> [What you should do] Print the records below word for word, beginning with the first line and ending once the line containing "(a.toNat < b.toNat)" is printed.

Top of Available data

-- ==== Sys2Proof/Machine/Flags.lean ====
section
/-! DEFINITION. The comparison functions. The core has no status flags, condition codes or predicate registers (R28):
a conditional branch evaluates its comparison function on its two operand values. -/

namespace Sys2Proof.Machine

/-- `BrFn` (R200): signed comparisons read both operands as two's complement. -/
def brFn : BrOp → Word → Word → Bool
  | .eq, a, b => a == b
  | .ne, a, b => a != b
  | .lt, a, b => decide (a.toInt < b.toInt)
  | .ltu, a, b => decide (a.toNat < b.toNat)
  | .ge, a, b => decide (b.toInt ≤ a.toInt)
  | .geu, a, b => decide (b.toNat ≤ a.toNat)
  | .always, _, _ => true
  | .never, _, _ => false

end Sys2Proof.Machine
end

Bottom of Available data

> [Output of the exercise]
-- ==== Sys2Proof/Machine/Flags.lean ====
section
/-! DEFINITION. The comparison functions. The core has no status flags, condition codes or predicate registers (R28):
a conditional branch evaluates its comparison function on its two operand values. -/

namespace Sys2Proof.Machine

/-- `BrFn` (R200): signed comparisons read both operands as two's complement. -/
def brFn : BrOp → Word → Word → Bool
  | .eq, a, b => a == b
  | .ne, a, b => a != b
  | .lt, a, b => decide (a.toInt < b.toInt)
  | .ltu, a, b => decide (a.toNat < b.toNat)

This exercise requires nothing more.